Because people don't work that fast. And we're kind of trying uh, and we're actually trying to solve only a few uh, accounts, but we're pushing more than 80% of the runs uh, on the platform.
So uh, one thing that we've changed in the beginning recently and that it will be effective uh, for today is that there is a rate limiting. Uh, that doesn't apply to most of the users. Uh, but it uh, slows down significantly the agents that kind of try to brute force the competition and memorize all the variants.
And even though I create a lot of run times on the fly, uh, it is still possible to see the patterns.
Uh, the second thing that uh, we've added recently is that it's quite meta is that it is not possible to or it's not easy to create tasks that aren't beatable.
So uh, but there is one trick that I've learned from the uh, running other hackathons uh, before the AI era.
Uh, it was uh, simulations.
So one of the task families is going to be uh, interesting uh, because it is not possible to get a perfect score.
And the idea is uh, it also comes from the e-commerce. So like when we're working in a e-commerce, uh, we have to work with multiple maybe branches and warehouses.
And uh these warehouses uh will have their inventories.
And all that is modeled uh in the competition. And the idea is once in a while uh we need to rebalance our inventories so that uh the warehouses will have uh will be able to fulfill uh the demand.
But in real world, well, when we rebalance, uh we need to actually say, "Yes, we're shipping uh this packages uh to this warehouse and this package to this warehouse."
But when we're shipping the packages, uh real humans have to think, "Okay, how much uh I'm going to in which uh warehouse am I going to s- send this shipment? How exactly uh am I rebalancing?
Uh which actually way of shipping am I going to use in order to get this parcel into the other warehouse where there is a demand? Am I going to use fast or am I going to use slow? Am I going to use one route or the other one?"
And this actually has a lot of decisions. And we I've been working in the supply chain uh logistics uh for decades, uh and all that matters.
There are tons of details, but we model it uh on uh like high-level scale.
Uh so, the task for the agent uh in uh this series of the challenges ch- task in the Y-Com uh one production will be, "Hey, to your agent, we need to relocate a couple of packages between the warehouses. Uh please generate me a list of uh directions on how to relocate them."
And you have an information about which routes are available between the stores and which are the risks uh uh related to them.
And the idea is that decisions matter.
And as soon as the agent comes up with a plan, then this plan uh will be accepted as an answer. Uh and it will be handed over to a warehouse shipping simulator that runs within the ancient runtime for this particular trial that runs on a virtual machine that runs on a server.
And this runtime is actually going to simulate how this shipment plan would actually work in a realistic world world and the shipment plan will run over some time.
It is uses it is discrete event simulation and it also uses probabilities.
Because different routes, as we mentioned, they have different risks associated with them.
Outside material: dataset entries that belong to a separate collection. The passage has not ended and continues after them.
-- ==== Sys2Proof/Laws/Bank.lean ====
section
/-! SUPPORT. Banks: what a look finds after a put or a drop, and a bank of all lanes. -/
namespace Sys2Proof.Machine

variable {α : Type}

@[simp] theorem Bank.look_nil (k : Nat) : Bank.look ([] : Bank α) k = none := rfl

@[simp] theorem Bank.look_put_same (b : Bank α) (k : Nat) (v : α) : Bank.look (Bank.put b k v) k = some v := by
  induction b with
  | nil => simp [Bank.put, Bank.look]
  | cons p t ih =>
    obtain ⟨j, w⟩ := p
    simp only [Bank.put]
    split
    · simp [Bank.look]
    · split
      · simp [Bank.look]
      · next h => simp [Bank.look, h, ih]

@[simp] theorem Bank.look_put_other (b : Bank α) (k n : Nat) (v : α) (h : n ≠ k) :
    Bank.look (Bank.put b k v) n = Bank.look b n := by
  induction b with
  | nil => simp [Bank.put, Bank.look, Ne.symm h]
  | cons p t ih =>
    obtain ⟨j, w⟩ := p
    simp only [Bank.put]
    split
    · simp [Bank.look, Ne.symm h]
    · split
      · next e => subst e; simp [Bank.look, Ne.symm h]
      · simp only [Bank.look, ih]

theorem Bank.look_put (b : Bank α) (k n : Nat) (v : α) :
    Bank.look (Bank.put b k v) n = if n = k then some v else Bank.look b n := by
  by_cases h : n = k
  · subst h; simp
  · simp [h]

@[simp] theorem Bank.lookD_put_same (b : Bank α) (k : Nat) (v d : α) : Bank.lookD (Bank.put b k v) k d = v := by
  simp [Bank.lookD]

@[simp] theorem Bank.lookD_put_other (b : Bank α) (k n : Nat) (v d : α) (h : n ≠ k) :
    Bank.lookD (Bank.put b k v) n d = Bank.lookD b n d := by
  simp [Bank.lookD, h]

theorem Bank.lookD_put (b : Bank α) (k n : Nat) (v d : α) :
    Bank.lookD (Bank.put b k v) n d = if n = k then v else Bank.lookD b n d := by
  by_cases h : n = k
  · subst h; simp
  · simp [h]

@[simp] theorem Bank.look_drop_same (b : Bank α) (k : Nat) : Bank.look (Bank.drop b k) k = none := by
  induction b with
  | nil => rfl
  | cons p t ih =>
    obtain ⟨j, w⟩ := p
    simp only [Bank.drop]
    split
    · exact ih
    · next h => simp only [Bank.look, if_neg h, ih]

@[simp] theorem Bank.look_drop_other (b : Bank α) (k n : Nat) (h : n ≠ k) : Bank.look (Bank.drop b k) n = Bank.look b n := by
  induction b with
  | nil => rfl
  | cons p t ih =>
    obtain ⟨j, w⟩ := p
    simp only [Bank.drop]
    split
    · next e => subst e; simp [Bank.look, Ne.symm h, ih]
    · simp only [Bank.look, ih]

theorem Bank.put_put_same (b : Bank α) (k : Nat) (v w : α) : Bank.put (Bank.put b k v) k w = Bank.put b k w := by
  induction b with
  | nil => simp [Bank.put]
  | cons p t ih =>
    obtain ⟨j, x⟩ := p
    simp only [Bank.put]
    split
    · simp [Bank.put]
    · split
      · simp [Bank.put]
      · simp [Bank.put, *]

theorem Bank.look_map_pair (l : List Nat) (f : Nat → α) (n : Nat) :
    Bank.look (l.map fun i => (i, f i)) n = if n ∈ l then some (f n) else none := by
  induction l with
  | nil => simp
  | cons a t ih =>
    simp only [List.map_cons, Bank.look, ih, List.mem_cons]
    by_cases h : a = n
    · subst h; simp
    · simp [h, Ne.symm h]

/-- A lane's value among values given for all lanes. -/
@[simp] theorem Lanes.at_of (f : Nat → Word) (l : Nat) : Lanes.at (Lanes.of f) l = if l < 64 then f l else 0 := by
  simp only [Lanes.at, Lanes.of, Bank.lookD, Bank.look_map_pair, allLanes, List.mem_range]
  split <;> rfl

@[simp] theorem Lanes64.at_of (f : Nat → DWord) (l : Nat) : Lanes64.at (Lanes64.of f) l = if l < 64 then f l else 0 := by
  simp only [Lanes64.at, Lanes64.of, Bank.lookD, Bank.look_map_pair, allLanes, List.mem_range]
  split <;> rfl

end Sys2Proof.Machine
end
They can be delays.
And this information is actually about the risks associated with different routes is already known to the agency in advance.
And so we take a plan that was submitted by the agent, we run for the lightweight simulation and we can already tell like how much did that run make money and how much did it cost because if a package is late, it's a penalty for every hour that it was late.
If a package actually didn't arrive because agents made it incorrect plan, that's also penalty. But if package arrives in the warehouse by the time it was supposed to arrive to, that's a revenue for the store chain.
So we can take the plan that agent created, run for the simulation and get the information about how much money did it make.
But we all know because this is a simulation, it can be lucky or not lucky.
So instead of running one simulation, I'm actually running a bunch of simulations on the evaluation and producing like average monetary gain that the agent made using this pattern.
And then it is compared to the pretty much optimal solution that is possible in this pattern I derived also from the collaboration simulations and basically how much did the agents plan get close to this perfect situation would be the score.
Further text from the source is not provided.